§ **PROBLEM STATEMENT**: Reproduce the entire listing below verbatim.

§ **DATASET EXTRACT**:
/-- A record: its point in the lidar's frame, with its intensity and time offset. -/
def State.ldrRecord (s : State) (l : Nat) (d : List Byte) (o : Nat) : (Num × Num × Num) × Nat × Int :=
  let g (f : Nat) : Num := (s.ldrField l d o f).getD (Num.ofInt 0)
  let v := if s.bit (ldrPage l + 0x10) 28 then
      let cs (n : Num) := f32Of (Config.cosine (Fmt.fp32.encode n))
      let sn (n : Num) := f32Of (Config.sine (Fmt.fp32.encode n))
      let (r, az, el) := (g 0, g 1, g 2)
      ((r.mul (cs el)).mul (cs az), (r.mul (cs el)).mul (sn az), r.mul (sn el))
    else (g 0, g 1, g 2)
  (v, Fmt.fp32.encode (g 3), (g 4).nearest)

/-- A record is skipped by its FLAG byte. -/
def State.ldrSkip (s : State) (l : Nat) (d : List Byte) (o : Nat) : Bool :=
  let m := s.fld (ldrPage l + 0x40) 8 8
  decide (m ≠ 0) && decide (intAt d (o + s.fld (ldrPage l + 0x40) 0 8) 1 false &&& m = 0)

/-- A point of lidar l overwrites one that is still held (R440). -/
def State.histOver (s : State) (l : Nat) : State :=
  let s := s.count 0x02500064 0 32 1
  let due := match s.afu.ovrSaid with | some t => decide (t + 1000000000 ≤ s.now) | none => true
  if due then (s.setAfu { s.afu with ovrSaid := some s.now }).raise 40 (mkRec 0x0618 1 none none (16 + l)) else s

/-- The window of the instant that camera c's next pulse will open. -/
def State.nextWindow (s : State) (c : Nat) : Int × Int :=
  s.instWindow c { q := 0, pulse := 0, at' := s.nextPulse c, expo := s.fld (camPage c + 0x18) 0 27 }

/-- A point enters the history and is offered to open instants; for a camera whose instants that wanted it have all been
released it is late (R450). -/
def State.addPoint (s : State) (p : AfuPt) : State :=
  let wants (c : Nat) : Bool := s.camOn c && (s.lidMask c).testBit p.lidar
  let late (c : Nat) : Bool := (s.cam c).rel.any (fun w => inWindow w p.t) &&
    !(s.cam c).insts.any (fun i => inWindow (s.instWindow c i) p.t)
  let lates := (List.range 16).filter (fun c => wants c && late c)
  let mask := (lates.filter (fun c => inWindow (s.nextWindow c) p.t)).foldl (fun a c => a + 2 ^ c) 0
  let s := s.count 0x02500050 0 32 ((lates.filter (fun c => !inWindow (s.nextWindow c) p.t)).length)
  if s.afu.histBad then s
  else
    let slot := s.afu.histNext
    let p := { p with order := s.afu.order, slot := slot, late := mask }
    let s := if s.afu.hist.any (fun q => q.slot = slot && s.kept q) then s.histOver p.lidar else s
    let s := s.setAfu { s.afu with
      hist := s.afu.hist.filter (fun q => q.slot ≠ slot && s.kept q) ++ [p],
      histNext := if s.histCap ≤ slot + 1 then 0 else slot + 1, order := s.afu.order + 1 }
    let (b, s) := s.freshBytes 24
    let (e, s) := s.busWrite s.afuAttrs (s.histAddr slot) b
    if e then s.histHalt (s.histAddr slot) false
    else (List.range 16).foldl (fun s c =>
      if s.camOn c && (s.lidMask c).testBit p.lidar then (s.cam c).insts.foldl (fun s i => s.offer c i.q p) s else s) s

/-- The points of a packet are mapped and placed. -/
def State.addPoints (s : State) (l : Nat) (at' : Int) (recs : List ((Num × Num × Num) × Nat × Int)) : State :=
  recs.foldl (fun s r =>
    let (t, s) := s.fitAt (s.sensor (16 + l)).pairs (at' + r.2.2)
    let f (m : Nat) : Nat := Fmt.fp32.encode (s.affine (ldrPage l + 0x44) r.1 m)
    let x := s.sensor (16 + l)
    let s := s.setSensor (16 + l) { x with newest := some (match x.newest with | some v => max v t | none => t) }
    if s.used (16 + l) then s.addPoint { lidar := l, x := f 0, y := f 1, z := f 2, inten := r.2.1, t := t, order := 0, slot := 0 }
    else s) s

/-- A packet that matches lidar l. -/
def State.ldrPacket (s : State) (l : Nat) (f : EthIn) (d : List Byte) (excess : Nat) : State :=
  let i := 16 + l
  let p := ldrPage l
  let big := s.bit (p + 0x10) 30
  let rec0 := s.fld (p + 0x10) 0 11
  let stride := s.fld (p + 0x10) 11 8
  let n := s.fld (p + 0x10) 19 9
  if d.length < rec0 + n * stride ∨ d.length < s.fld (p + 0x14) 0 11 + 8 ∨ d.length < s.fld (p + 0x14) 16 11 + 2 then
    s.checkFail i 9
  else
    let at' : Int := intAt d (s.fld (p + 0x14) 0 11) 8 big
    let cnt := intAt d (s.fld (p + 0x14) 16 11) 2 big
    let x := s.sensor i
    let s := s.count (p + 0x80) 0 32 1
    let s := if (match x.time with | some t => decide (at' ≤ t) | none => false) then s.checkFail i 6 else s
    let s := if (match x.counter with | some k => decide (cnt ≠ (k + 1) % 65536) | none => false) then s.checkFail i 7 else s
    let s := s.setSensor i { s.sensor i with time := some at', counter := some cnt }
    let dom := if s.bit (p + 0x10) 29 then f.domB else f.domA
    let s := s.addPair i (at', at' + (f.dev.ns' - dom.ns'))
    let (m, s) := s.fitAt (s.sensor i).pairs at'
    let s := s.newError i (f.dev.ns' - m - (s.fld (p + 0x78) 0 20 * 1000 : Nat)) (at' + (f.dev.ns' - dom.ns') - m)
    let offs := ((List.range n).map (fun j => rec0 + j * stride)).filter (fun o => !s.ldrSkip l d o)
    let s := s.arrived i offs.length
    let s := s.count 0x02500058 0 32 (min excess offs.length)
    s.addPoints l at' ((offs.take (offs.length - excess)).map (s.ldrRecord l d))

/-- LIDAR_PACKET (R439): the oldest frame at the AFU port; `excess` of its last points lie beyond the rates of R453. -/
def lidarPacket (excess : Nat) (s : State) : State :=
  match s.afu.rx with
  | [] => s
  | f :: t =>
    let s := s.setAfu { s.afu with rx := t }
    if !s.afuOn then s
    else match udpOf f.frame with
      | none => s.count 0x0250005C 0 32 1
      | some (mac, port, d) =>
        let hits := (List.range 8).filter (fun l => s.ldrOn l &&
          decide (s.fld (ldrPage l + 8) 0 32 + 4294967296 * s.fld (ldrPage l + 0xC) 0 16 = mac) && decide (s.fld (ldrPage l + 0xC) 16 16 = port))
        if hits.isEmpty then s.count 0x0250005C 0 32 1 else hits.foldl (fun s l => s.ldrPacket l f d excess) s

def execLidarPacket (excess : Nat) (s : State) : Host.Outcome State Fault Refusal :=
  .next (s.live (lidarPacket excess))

§ **WRITTEN ANSWER**:
/-- A record: its point in the lidar's frame, with its intensity and time offset. -/
def State.ldrRecord (s : State) (l : Nat) (d : List Byte) (o : Nat) : (Num × Num × Num) × Nat × Int :=
  let g (f : Nat) : Num := (s.ldrField l d o f).getD (Num.ofInt 0)
  let v := if s.bit (ldrPage l + 0x10) 28 then
      let cs (n : Num) := f32Of (Config.cosine (Fmt.fp32.encode n))
      let sn (n : Num) := f32Of (Config.sine (Fmt.fp32.encode n))
      let (r, az, el) := (g 0, g 1, g 2)
      ((r.mul (cs el)).mul (cs az), (r.mul (cs el)).mul (sn az), r.mul (sn el))
    else (g 0, g 1, g 2)
  (v, Fmt.fp32.encode (g 3), (g 4).nearest)

/-- A record is skipped by its FLAG byte. -/
def State.ldrSkip (s : State) (l : Nat) (d : List Byte) (o : Nat) : Bool :=
  let m := s.fld (ldrPage l + 0x40) 8 8
  decide (m ≠ 0) && decide (intAt d (o + s.fld (ldrPage l + 0x40) 0 8) 1 false &&& m = 0)

/-- A point of lidar l overwrites one that is still held (R440). -/
def State.histOver (s : State) (l : Nat) : State :=
  let s := s.count 0x02500064 0 32 1
  let due := match s.afu.ovrSaid with | some t => decide (t + 1000000000 ≤ s.now) | none => true
  if due then (s.setAfu { s.afu with ovrSaid := some s.now }).raise 40 (mkRec 0x0618 1 none none (16 + l)) else s

/-- The window of the instant that camera c's next pulse will open. -/
def State.nextWindow (s : State) (c : Nat) : Int × Int :=
  s.instWindow c { q := 0, pulse := 0, at' := s.nextPulse c, expo := s.fld (camPage c + 0x18) 0 27 }

/-- A point enters the history and is offered to open instants; for a camera whose instants that wanted it have all been
released it is late (R450). -/
def State.addPoint (s : State) (p : AfuPt) : State :=
  let wants (c : Nat) : Bool := s.camOn c && (s.lidMask c).testBit p.lidar
  let late (c : Nat) : Bool := (s.cam c).rel.any (fun w => inWindow w p.t) &&
    !(s.cam c).insts.any (fun i => inWindow (s.instWindow c i) p.t)
  let lates := (List.range 16).filter (fun c => wants c && late c)
  let mask := (lates.filter (fun c => inWindow (s.nextWindow c) p.t)).foldl (fun a c => a + 2 ^ c) 0
  let s := s.count 0x02500050 0 32 ((lates.filter (fun c => !inWindow (s.nextWindow c) p.t)).length)
  if s.afu.histBad then s
  else
    let slot := s.afu.histNext
    let p := { p with order := s.afu.order, slot := slot, late := mask }
    let s := if s.afu.hist.any (fun q => q.slot = slot && s.kept q) then s.histOver p.lidar else s
    let s := s.setAfu { s.afu with
      hist := s.afu.hist.filter (fun q => q.slot ≠ slot && s.kept q) ++ [p],
      histNext := if s.histCap ≤ slot + 1 then 0 else slot + 1, order := s.afu.order + 1 }
    let (b, s) := s.freshBytes 24
    let (e, s) := s.busWrite s.afuAttrs (s.histAddr slot) b
    if e then s.histHalt (s.histAddr slot) false
    else (List.range 16).foldl (fun s c =>
      if s.camOn c && (s.lidMask c).testBit p.lidar then (s.cam c).insts.foldl (fun s i => s.offer c i.q p) s else s) s

/-- The points of a packet are mapped and placed. -/
def State.addPoints (s : State) (l : Nat) (at' : Int) (recs : List ((Num × Num × Num) × Nat × Int)) : State :=
  recs.foldl (fun s r =>
    let (t, s) := s.fitAt (s.sensor (16 + l)).pairs (at' + r.2.2)
    let f (m : Nat) : Nat := Fmt.fp32.encode (s.affine (ldrPage l + 0x44) r.1 m)
    let x := s.sensor (16 + l)
    let s := s.setSensor (16 + l) { x with newest := some (match x.newest with | some v => max v t | none => t) }
    if s.used (16 + l) then s.addPoint { lidar := l, x := f 0, y := f 1, z := f 2, inten := r.2.1, t := t, order := 0, slot := 0 }
    else s) s

/-- A packet that matches lidar l. -/
def State.ldrPacket (s : State) (l : Nat) (f : EthIn) (d : List Byte) (excess : Nat) : State :=
  let i := 16 + l
  let p := ldrPage l
  let big := s.bit (p + 0x10) 30
  let rec0 := s.fld (p + 0x10) 0 11
  let stride := s.fld (p + 0x10) 11 8
  let n := s.fld (p + 0x10) 19 9
  if d.length < rec0 + n * stride ∨ d.length < s.fld (p + 0x14) 0 11 + 8 ∨ d.length < s.fld (p + 0x14) 16 11 + 2 then
    s.checkFail i 9
  else
    let at' : Int := intAt d (s.fld (p + 0x14) 0 11) 8 big
    let cnt := intAt d (s.fld (p + 0x14) 16 11) 2 big
    let x := s.sensor i
    let s := s.count (p + 0x80) 0 32 1
    let s := if (match x.time with | some t => decide (at' ≤ t) | none => false) then s.checkFail i 6 else s
    let s := if (match x.counter with | some k => decide (cnt ≠ (k + 1) % 65536) | none => false) then s.checkFail i 7 else s
    let s := s.setSensor i { s.sensor i with time := some at', counter := some cnt }
    let dom := if s.bit (p + 0x10) 29 then f.domB else f.domA
    let s := s.addPair i (at', at' + (f.dev.ns' - dom.ns'))
    let (m, s) := s.fitAt (s.sensor i).pairs at'
    let s := s.newError i (f.dev.ns' - m - (s.fld (p + 0x78) 0 20 * 1000 : Nat)) (at' + (f.dev.ns' - dom.ns') - m)
    let offs := ((List.range n).map (fun j => rec0 + j * stride)).filter (fun o => !s.ldrSkip l d o)
    let s := s.arrived i offs.length
    let s := s.count 0x02500058 0 32 (min excess offs.length)
    s.addPoints l at' ((offs.take (offs.length - excess)).map (s.ldrRecord l d))

/-- LIDAR_PACKET (R439): the oldest frame at the AFU port; `excess` of its last points lie beyond the rates of R453. -/
def lidarPacket (excess : Nat) (s : State) : State :=
  match s.afu.rx with
  | [] => s
  | f :: t =>
    let s := s.setAfu { s.afu with rx := t }
    if !s.afuOn then s
    else match udpOf f.frame with
      | none => s.count 0x0250005C 0 32 1
      | some (mac, port, d) =>
        let hits := (List.range 8).filter (fun l => s.ldrOn l &&
          decide (s.fld (ldrPage l + 8) 0 32 + 4294967296 * s.fld (ldrPage l + 0xC) 0 16 = mac) && decide (s.fld (ldrPage l + 0xC) 16 16 = port))
        if hits.isEmpty then s.count 0x0250005C 0 32 1 else hits.foldl (fun s l => s.ldrPacket l f d excess) s

def execLidarPacket (excess : Nat) (s : State) : Host.Outcome State Fault Refusal :=
  .next (s.live (lidarPacket excess))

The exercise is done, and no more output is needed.